Holly Golightly & the Brokeoffs - No Help Coming

With this new release, No Help Coming, Holly Golightly has crafted a song that discusses other bad economic times of the past century and seems to be, in many ways, the perfect album for 2011's shaky economic fortunes.

The album opens with a brisk shake of maracas which sound like a rattlesnake coiled and ready to strike. This opens out into a snarling screed about a poor family bouncing around the rock bottom of the poverty line, continually getting denied any help that would allow them to pulle themselves up. “No help, coming, honey get the gun,” they harmonize, voices full of loathing and disdain, “better get the money and run.” “There's bedbugs crawling in the bed that you made,” Dave leers at another would-be welfare mother, who finds nothing's well and few things fair in . There is a strong sense on this album of people who are fed up, but who are not defeated. These are people who have merely chosen to play by a different set of rules. Even a simple love song like “The Rest of Your Life” is shot through with a reckless sense that it is careening towards a Bonnie and Clyde ending. “She wants to be the baby, it could be she has rabies,” they ponder in “Burn, Oh Junk Pile, Burn,” a sneering ballad that does Those Darlin's “Snaggle Toothed Mama” one better. Golightly has a voice that mosies between Jenny Taylor's almost cloyingly sweet vocals and Wanda Jackson's rough growl. This works well, keeping the listener slightly off balance while building her characters towards the edge of their frazzled nerves. She is biting, almost feral as she evicts an ex-lover in “Get Out of the House.” Then she turns around, sweet at sugar as she explains it to him, “Out of all of my mistakes, your the only one I'll never be making again.” Ten of the twelve tracks were penned by the band, which shows itself in the sense of cohesion. Rather than a collection of songs, these are more a collection of short stories. They save their covers for the end, and at least one of them is well worth the wait. They do a gloriously boozy rendition of “The Lord Knows I'm (We're) Drinking,” Bill Anderson's ballad taunting the gossipy, tight assed “Mrs. Johnson.”

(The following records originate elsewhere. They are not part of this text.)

-- ==== Sys2Proof/Laws/PerInstr.lean ====
section
/-! SUPPORT. Statements made for every instruction, one lemma per constructor of Instr. EncodingFitsRow: the word an instruction encodes to
lies in its own row of the opcode map (30_encoding.md section 6). -/

namespace Sys2Proof.Laws.EncodingFitsRow

/-- The code of a well-formed word instruction lies in its row; a bit-field operation has no row and no word. -/
def Statement (i : Instr) : Prop :=
  i.wf = true →
    match i.pattern, encode i with
    | some p, .word w => w &&& p.mask = p.bits
    | none, .bfOp _ => True
    | _, _ => False

/-- A field placed where a row has no fixed bit leaves the row's bits alone. -/
theorem place_and_mask {n : Nat} (v : BitVec n) (lo : Nat) (m : Word16)
    (h : ∀ i, i < n → m.getLsbD (lo + i) = false) : place v lo &&& m = 0#16 := by
  apply BitVec.eq_of_getLsbD_eq
  intro j hj
  simp only [place, BitVec.getLsbD_and, BitVec.getLsbD_shiftLeft, BitVec.getLsbD_setWidth, BitVec.getLsbD_zero]
  by_cases h1 : j < lo
  · simp [h1]
  · by_cases h2 : j - lo < n
    · have := h (j - lo) h2
      rw [show lo + (j - lo) = j by omega] at this
      simp [this]
    · rw [BitVec.getLsbD_of_ge v (j - lo) (by omega)]
      simp

/-- A register that fits the field `RN` takes three bits. -/
theorem place_rn {rn : RegIdx} (h : fitsRn rn = true) : place rn 4 = place (rn.setWidth 3) 4 := by
  revert h
  revert rn
  decide

theorem fits3 {n : Nat} {bits m : Word16} {rd rn : RegIdx} {x : BitVec n} (hrn : fitsRn rn = true)
    (hb : bits &&& m = bits) (hx : ∀ i, i < n → m.getLsbD (7 + i) = false)
    (hn : ∀ i, i < 3 → m.getLsbD (4 + i) = false) (hd : ∀ i, i < 4 → m.getLsbD (0 + i) = false) :
    encode3 bits rd rn x &&& m = bits := by
  rw [encode3, place_rn hrn, BitVec.and_comm, BitVec.and_or_distrib_left, BitVec.and_or_distrib_left,
    BitVec.and_or_distrib_left, BitVec.and_comm m bits, BitVec.and_comm m, BitVec.and_comm m, BitVec.and_comm m,
    place_and_mask x 7 m hx, place_and_mask (rn.setWidth 3) 4 m hn, place_and_mask rd 0 m hd, hb]
  simp

theorem fits2 {n k : Nat} {bits m : Word16} {x : BitVec n} {y : BitVec k} {a c : Nat} (hb : bits &&& m = bits)
    (hx : ∀ i, i < n → m.getLsbD (a + i) = false) (hy : ∀ i, i < k → m.getLsbD (c + i) = false) :
    (bits ||| place x a ||| place y c) &&& m = bits := by
  rw [BitVec.and_comm, BitVec.and_or_distrib_left, BitVec.and_or_distrib_left, BitVec.and_comm m bits,
    BitVec.and_comm m, BitVec.and_comm m, place_and_mask x a m hx, place_and_mask y c m hy, hb]
  simp

theorem fits1 {n : Nat} {bits m : Word16} {x : BitVec n} {a : Nat} (hb : bits &&& m = bits)
    (hx : ∀ i, i < n → m.getLsbD (a + i) = false) : (bits ||| place x a) &&& m = bits := by
  rw [BitVec.and_comm, BitVec.and_or_distrib_left, BitVec.and_comm m bits, BitVec.and_comm m,
    place_and_mask x a m hx, hb]
  simp

theorem ldrImm (rd rn : RegIdx) (imm3 : BitVec 3) : Statement (.ldrImm rd rn imm3) :=
  fun h => fits3 h (by decide) (by decide) (by decide) (by decide)

theorem ldrReg (rd rn rm : RegIdx) : Statement (.ldrReg rd rn rm) :=
  fun h => fits3 h (by decide) (by decide) (by decide) (by decide)

theorem strImm (rd rn : RegIdx) (imm3 : BitVec 3) : Statement (.strImm rd rn imm3) :=
  fun h => fits3 h (by decide) (by decide) (by decide) (by decide)

theorem strReg (rd rn rm : RegIdx) : Statement (.strReg rd rn rm) :=
  fun h => fits3 h (by decide) (by decide) (by decide) (by decide)

theorem bzs (off10 : BitVec 10) : Statement (.bzs off10) :=
  fun _ => fits1 (by decide) (by decide)

theorem bzc (off10 : BitVec 10) : Statement (.bzc off10) :=
  fun _ => fits1 (by decide) (by decide)

theorem bcs (off10 : BitVec 10) : Statement (.bcs off10) :=
  fun _ => fits1 (by decide) (by decide)

theorem bcc (off10 : BitVec 10) : Statement (.bcc off10) :=
  fun _ => fits1 (by decide) (by decide)

theorem bge (off10 : BitVec 10) : Statement (.bge off10) :=
  fun _ => fits1 (by decide) (by decide)

theorem blt (off10 : BitVec 10) : Statement (.blt off10) :=
  fun _ => fits1 (by decide) (by decide)

theorem b (off10 : BitVec 10) : Statement (.b off10) :=
  fun _ => fits1 (by decide) (by decide)

theorem bl (off10 : BitVec 10) : Statement (.bl off10) :=
  fun _ => fits1 (by decide) (by decide)

theorem movImm (rd : RegIdx) (imm8 : BitVec 8) : Statement (.movImm rd imm8) :=
  fun _ => fits2 (by decide) (by decide) (by decide)

theorem movt (rd : RegIdx) (imm8 : BitVec 8) : Statement (.movt rd imm8) :=
  fun _ => fits2 (by decide) (by decide) (by decide)

theorem addReg (rd rn rm : RegIdx) : Statement (.addReg rd rn rm) :=
  fun h => fits3 h (by decide) (by decide) (by decide) (by decide)

theorem subReg (rd rn rm : RegIdx) : Statement (.subReg rd rn rm) :=
  fun h => fits3 h (by decide) (by decide) (by decide) (by decide)

theorem adc (rd rn rm : RegIdx) : Statement (.adc rd rn rm) :=
  fun h => fits3 h (by decide) (by decide) (by decide) (by decide)

theorem sbc (rd rn rm : RegIdx) : Statement (.sbc rd rn rm) :=
  fun h => fits3 h (by decide) (by decide) (by decide) (by decide)

theorem addImm (rd rn : RegIdx) (imm4 : BitVec 4) : Statement (.addImm rd rn imm4) :=
  fun h => fits3 h (by decide) (by decide) (by decide) (by decide)

theorem subImm (rd rn : RegIdx) (imm4 : BitVec 4) : Statement (.subImm rd rn imm4) :=
  fun h => fits3 h (by decide) (by decide) (by decide) (by decide)

theorem movReg (rd rm : RegIdx) : Statement (.movReg rd rm) :=
  fun _ => fits2 (by decide) (by decide) (by decide)

theorem mvn (rd rm : RegIdx) : Statement (.mvn rd rm) :=
  fun _ => fits2 (by decide) (by decide) (by decide)

theorem movs (rd rm : RegIdx) : Statement (.movs rd rm) :=
  fun _ => fits2 (by decide) (by decide) (by decide)

theorem msrCspr (rm : RegIdx) : Statement (.msrCspr rm) :=
  fun _ => fits1 (by decide) (by decide)

theorem msrSpsr (rm : RegIdx) : Statement (.msrSpsr rm) :=
  fun _ => fits1 (by decide) (by decide)

theorem mrsCspr (rd : RegIdx) : Statement (.mrsCspr rd) :=
  fun _ => fits1 (by decide) (by decide)

theorem mrsSpsr (rd : RegIdx) : Statement (.mrsSpsr rd) :=
  fun _ => fits1 (by decide) (by decide)

theorem cmp (rn rm : RegIdx) : Statement (.cmp rn rm) := by
  intro h
  show (0xB800#16 ||| place rm 7 ||| place rn 4) &&& 0xF800#16 = 0xB800#16
  rw [place_rn h]
  exact fits2 (by decide) (by decide) (by decide)

theorem andReg (rd rn rm : RegIdx) : Statement (.andReg rd rn rm) :=
  fun h => fits3 h (by decide) (by decide) (by decide) (by decide)

theorem orr (rd rn rm : RegIdx) : Statement (.orr rd rn rm) :=
  fun h => fits3 h (by decide) (by decide) (by decide) (by decide)

theorem eor (rd rn rm : RegIdx) : Statement (.eor rd rn rm) :=
  fun h => fits3 h (by decide) (by decide) (by decide) (by decide)

theorem lsl (rd rn : RegIdx) (shamt : BitVec 5) : Statement (.lsl rd rn shamt) :=
  fun h => fits3 h (by decide) (by decide) (by decide) (by decide)

theorem lsr (rd rn : RegIdx) (shamt : BitVec 5) : Statement (.lsr rd rn shamt) :=
  fun h => fits3 h (by decide) (by decide) (by decide) (by decide)

theorem unknownX1 : Statement (.unknownX1) :=
  fun _ => rfl

theorem unknownX2 : Statement (.unknownX2) :=
  fun _ => rfl

theorem unknownX3 : Statement (.unknownX3) :=
  fun _ => rfl

theorem unknownX4 : Statement (.unknownX4) :=
  fun _ => rfl

theorem unknownX5 : Statement (.unknownX5) :=
  fun _ => rfl

theorem unknownX6 : Statement (.unknownX6) :=
  fun _ => rfl

theorem unknownX7 : Statement (.unknownX7) :=
  fun _ => rfl

theorem unknownX8 : Statement (.unknownX8) :=
  fun _ => rfl

theorem bfGet : Statement (.bfGet) :=
  fun _ => trivial

theorem bfSet : Statement (.bfSet) :=
  fun _ => trivial

end Sys2Proof.Laws.EncodingFitsRow
end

No Help Coming is not an easy album to figure out, both celebrating and mocking those we have come to know as trailer trash. They pull from a group of artists—early Drive By Truckers, Fred Eaglesmith and the like—who wore their rue with a satirical edge that first embraced then twisted stereotypes. Just as the Drive By Truckers never shy away from a good incest storyline, Holly Golightly and The Brokeoff's never worry about cleaning their characters up. They aren't here to make heartwarming stories, nor are they hear to teach you a lesson about tolerance. Their songs present their characters in all their barefoot, loud and nasal glory, and leave the rest to the listener. This is not an album for everyone, or even an album for most people, but it is a luscious reminder of when Alt-Country was actually alternative, not merely the country music mainstream didn't play.